[Doc] Move guide for multimodal model and other improvements (#6168)

2025-12-10 09:16:06 +08:00 · 2024-07-06 17:18:59 +08:00 · 2024-07-06 17:18:59 +08:00 · 9389380015
commit 9389380015
parent 175c43eca4
8 changed files with 61 additions and 67 deletions
--- a/docs/source/dev/input_processing/model_inputs_index.rst
+++ b/docs/source/dev/input_processing/model_inputs_index.rst
@ -5,10 +5,10 @@ Input Processing

 .. currentmodule:: vllm.inputs

-vLLM provides a mechanism for defining input processors for each model so that the inputs are processed
-in :class:`~vllm.LLMEngine` before they are passed to model executors. 
+Each model can override parts of vLLM's :ref:`input processing pipeline <input_processing_pipeline>` via
+:data:`~vllm.inputs.INPUT_REGISTRY` and :data:`~vllm.multimodal.MULTIMODAL_REGISTRY`.

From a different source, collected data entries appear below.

/-- After a completion the control state is consistent as soon as ERR, FOUND and RED are the command's to leave. -/
theorem consistent_of_report {t : State} (hb : t.status.busy = false) (hp : t.pending = none)
    (hfound : t.status.found = true → t.status.err = 0 ∧ (t.status.lastop = 4 ∨ t.status.lastop = 5))
    (hred : t.status.red = true → t.status.lastop = 2) (hrep : ReportOf t.status.lastop t) : t.Consistent := by
  have control : t.status.busy = t.pending.isSome ∧ (∀ p, t.pending = some p → p.word = t.cmd ∧ p.ops = t.ops) ∧
      (t.status.busy = true → t.status.done = false) := by simp [hb, hp]
  obtain ⟨h1, h2, h3⟩ := control
  cases hrep with
  | success he hi =>
    refine ⟨h1, h2, h3, ?_, hfound, fun h => ⟨hred h, ?_⟩, ?_, ?_, ?_, ?_, fun _ _ => hi⟩ <;> simp [he]
  | invalidDomain he hi hop =>
    refine ⟨h1, h2, h3, ?_, hfound, fun h => ⟨hred h, ?_⟩, fun _ => hop, ?_, ?_, ?_, fun _ _ => hi⟩ <;> simp [he]
  | ofKps he hi hop =>
    refine ⟨h1, h2, h3, ?_, hfound, fun h => ⟨hred h, ?_⟩, fun _ => .inr hop, fun _ => hop, ?_, ?_, fun _ _ => hi⟩ <;>
      rcases he with he | he | he <;> simp [he]
  | notCoprime he hi hop =>
    refine ⟨h1, h2, h3, ?_, hfound, fun h => ⟨hred h, ?_⟩, fun _ => hop, ?_, fun _ => hi, ?_, fun h => absurd he h⟩ <;>
      simp [he]

/-- The completion of a legal command is consistent from any state. -/
theorem consistent_complete (s : State) (i : Instr) : (s.complete i (ruleOf i)).Consistent := by
  have f := ruleOf_frame (s.statusFirst (encode i)) i s.operands
  have fresh := statusFirst_fresh s (encode i)
  have hop : (s.complete i (ruleOf i)).status.lastop = i.opcode := f.lastop.trans (opField_encode i)
  cases i with
  | inv =>
    obtain ⟨hfound, hred, hrep⟩ := invRule_report fresh s.operands
    refine consistent_of_report f.busy rfl (fun h => absurd (hfound.symm.trans h) nofun)
      (fun h => absurd (hred.symm.trans h) nofun) (hop ▸ ?_)
    rcases hrep with ⟨he | he, hi⟩ | ⟨he, hi, -⟩
    · exact .success he hi
    · exact .invalidDomain he hi (.inl rfl)
    · exact .notCoprime he hi (.inl rfl)
  | kps =>
    obtain ⟨hfound, hrep⟩ := kpsRule_report fresh s.operands
    refine consistent_of_report f.busy rfl (fun h => absurd (hfound.symm.trans h) nofun) (fun _ => hop) (hop ▸ ?_)
    rcases hrep with ⟨he, hi⟩ | ⟨he, hi, -⟩
    · simp only [List.mem_cons, List.not_mem_nil, or_false] at he
      rcases he with he | he | he
      · exact .success he hi
      · exact .invalidDomain he hi (.inr rfl)
      · exact .ofKps he hi rfl
    · exact .notCoprime he hi (.inr rfl)
  | dec =>
    obtain ⟨he, hfound, hred, hi⟩ := decRule_report fresh s.operands
    exact consistent_of_report f.busy rfl (fun h => absurd (hfound.symm.trans h) nofun)
      (fun h => absurd (hred.symm.trans h) nofun) (.success he hi)
  | bfs =>
    obtain ⟨he, hred, hi⟩ := searchRule_report fresh allMinvs s.operands
    exact consistent_of_report f.busy rfl (fun _ => ⟨he, .inl hop⟩) (fun h => absurd (hred.symm.trans h) nofun)
      (.success he hi)
  | eks =>
    obtain ⟨he, hred, hi⟩ := searchRule_report fresh coprimeMinvs s.operands
    exact consistent_of_report f.busy rfl (fun _ => ⟨he, .inr hop⟩) (fun h => absurd (hred.symm.trans h) nofun)
      (.success he hi)

theorem State.Consistent.engineTurn {t : State} (h : s.Consistent) (ht : s.engineTurn = .next t) : t.Consistent := by
  rcases engineTurn_cases s with ⟨-, he⟩ | ⟨p, i, -, -, he⟩ | ⟨p, e, -, hd, he⟩ <;> rw [he] at ht
  · exact Host.Outcome.next.inj ht ▸ h
  · exact exec_next_eq ht ▸ consistent_complete s i
  · exact Host.Outcome.next.inj ht ▸ consistent_completeIllegal s (legalWord_of_decode_error hd)

end

/-- Settles O55: each event of a step keeps the control state consistent. -/
theorem stepKeepsTheControlState : Obligations.StepKeepsTheControlState := by
  intro s t h hstep
  obtain ⟨-, hev⟩ := step_next_event hstep
  have hu : ({ s with schedule := s.schedule.tail } : State).Consistent := h.congr rfl rfl rfl rfl rfl
  cases hev with
  | engine hs ht => exact hu.engineTurn ht
  | read a rest hs ha r ht => exact ht ▸ hu.congr rfl rfl rfl rfl rfl
  | write a rest hs i v ha ht => exact ht ▸ hu.regWrite i v
  | reset rest hs ht => exact ht ▸ consistent_resetEvent _
  | inReset a rest hs ht =>
    rcases ht with ht | ⟨r, ht⟩
    · exact ht ▸ consistent_resetEvent _
    · exact ht ▸ (consistent_resetEvent s).congr rfl rfl rfl rfl rfl

/-! ## The result registers -/

/-- The chain buffer's part of the ranges: buf holds one division pass of len steps and zeros from there on. -/
structure HoldsChain (len : BitVec 4) (buf : Vector ChainEntry 11) : Prop where
  len_le : len.toNat ≤ 11
  step : ∀ i : Fin 11, i.val < len.toNat →
    1 ≤ buf[i].p.toNat ∧ buf[i].p.toNat ≤ buf[i].q.toNat ∧ buf[i].k.toNat = buf[i].q.toNat / buf[i].p.toNat ∧
      buf[i].r.toNat = buf[i].q.toNat % buf[i].p.toNat
  next : ∀ i j : Fin 11, j.val = i.val + 1 → j.val < len.toNat → buf[j].p = buf[i].r ∧ buf[j].q = buf[i].p
  last : ∀ i : Fin 11, i.val < len.toNat → (buf[i].r = 0 ↔ i.val + 1 = len.toNat)
  zero : ∀ i : Fin 11, len.toNat ≤ i.val → buf[i] = ChainEntry.zero

theorem bufferOf_getElem (S : List ModuloStep) (i : Fin 11) : (bufferOf S)[i] = entryAt S i.val := by
  fin_cases i <;> rfl

/-- A step of a chain of the domain fits the 9-bit fields of its entry (R44, R103). -/
theorem entry_toNat {st : ModuloStep} (hq : st.q ≤ 256) (hp : st.p ≤ st.q) (hp1 : 1 ≤ st.p) (hk : st.k = st.q / st.p)
    (hr : st.r = st.q % st.p) :
    st.entry.p.toNat = st.p ∧ st.entry.q.toNat = st.q ∧ st.entry.k.toNat = st.k ∧ st.entry.r.toNat = st.r := by
  have := Nat.div_le_self st.q st.p
  have := Nat.mod_lt st.q hp1
  simp only [ModuloStep.entry, BitVec.toNat_ofNat]
  omega

/-- Entry i of the buffer below the chain's end is the chain's step i, number by number. -/
theorem bufferOf_chain_entry {m n : Nat} (hm : 1 ≤ m) (hmn : m < n) (hn : n ≤ 256) {i : Fin 11}
    (hi : i.val < (chain m n).length) :
    ∃ st, (chain m n)[i.val]? = some st ∧ (bufferOf (chain m n))[i] = st.entry ∧
      st.entry.p.toNat = st.p ∧ st.entry.q.toNat = st.q ∧ st.entry.k.toNat = st.k ∧ st.entry.r.toNat = st.r := by
  have hst := List.getElem?_eq_getElem hi
  obtain ⟨hp, hpq, hk, hr, -, -⟩ := chain_isPass m n hm hmn.le _ _ hst
  have hq := (chain_le m n hm hmn.le _ (List.getElem_mem hi)).2
  refine ⟨_, hst, ?_, entry_toNat (by omega) hpq hp hk hr⟩
  rw [bufferOf_getElem, entryAt, hst]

-Currently, this mechanism is only utilized in :ref:`multi-modal models <multi_modality>` for preprocessing multi-modal input 
+Currently, this mechanism is only utilized in :ref:`multi-modal <multi_modality>` models for preprocessing multi-modal input 
 data in addition to input prompt, but it can be extended to text-only language models when needed.

 Guides
--- a/docs/source/dev/multimodal/multimodal_index.rst
+++ b/docs/source/dev/multimodal/multimodal_index.rst
@ -7,25 +7,17 @@ Multi-Modality
    
 vLLM provides experimental support for multi-modal models through the :mod:`vllm.multimodal` package.

-:class:`vllm.inputs.PromptStrictInputs` accepts an additional attribute ``multi_modal_data``
-which allows you to pass in multi-modal input alongside text and token prompts.
+Multi-modal input can be passed alongside text and token prompts to :ref:`supported models <supported_vlms>`
+via the ``multi_modal_data`` field in :class:`vllm.inputs.PromptStrictInputs`.

 .. note::
   ``multi_modal_data`` can accept keys and values beyond the builtin ones, as long as a customized plugin is registered through 
-    :class:`vllm.multimodal.MULTIMODAL_REGISTRY`.
+   the :class:`~vllm.multimodal.MULTIMODAL_REGISTRY`.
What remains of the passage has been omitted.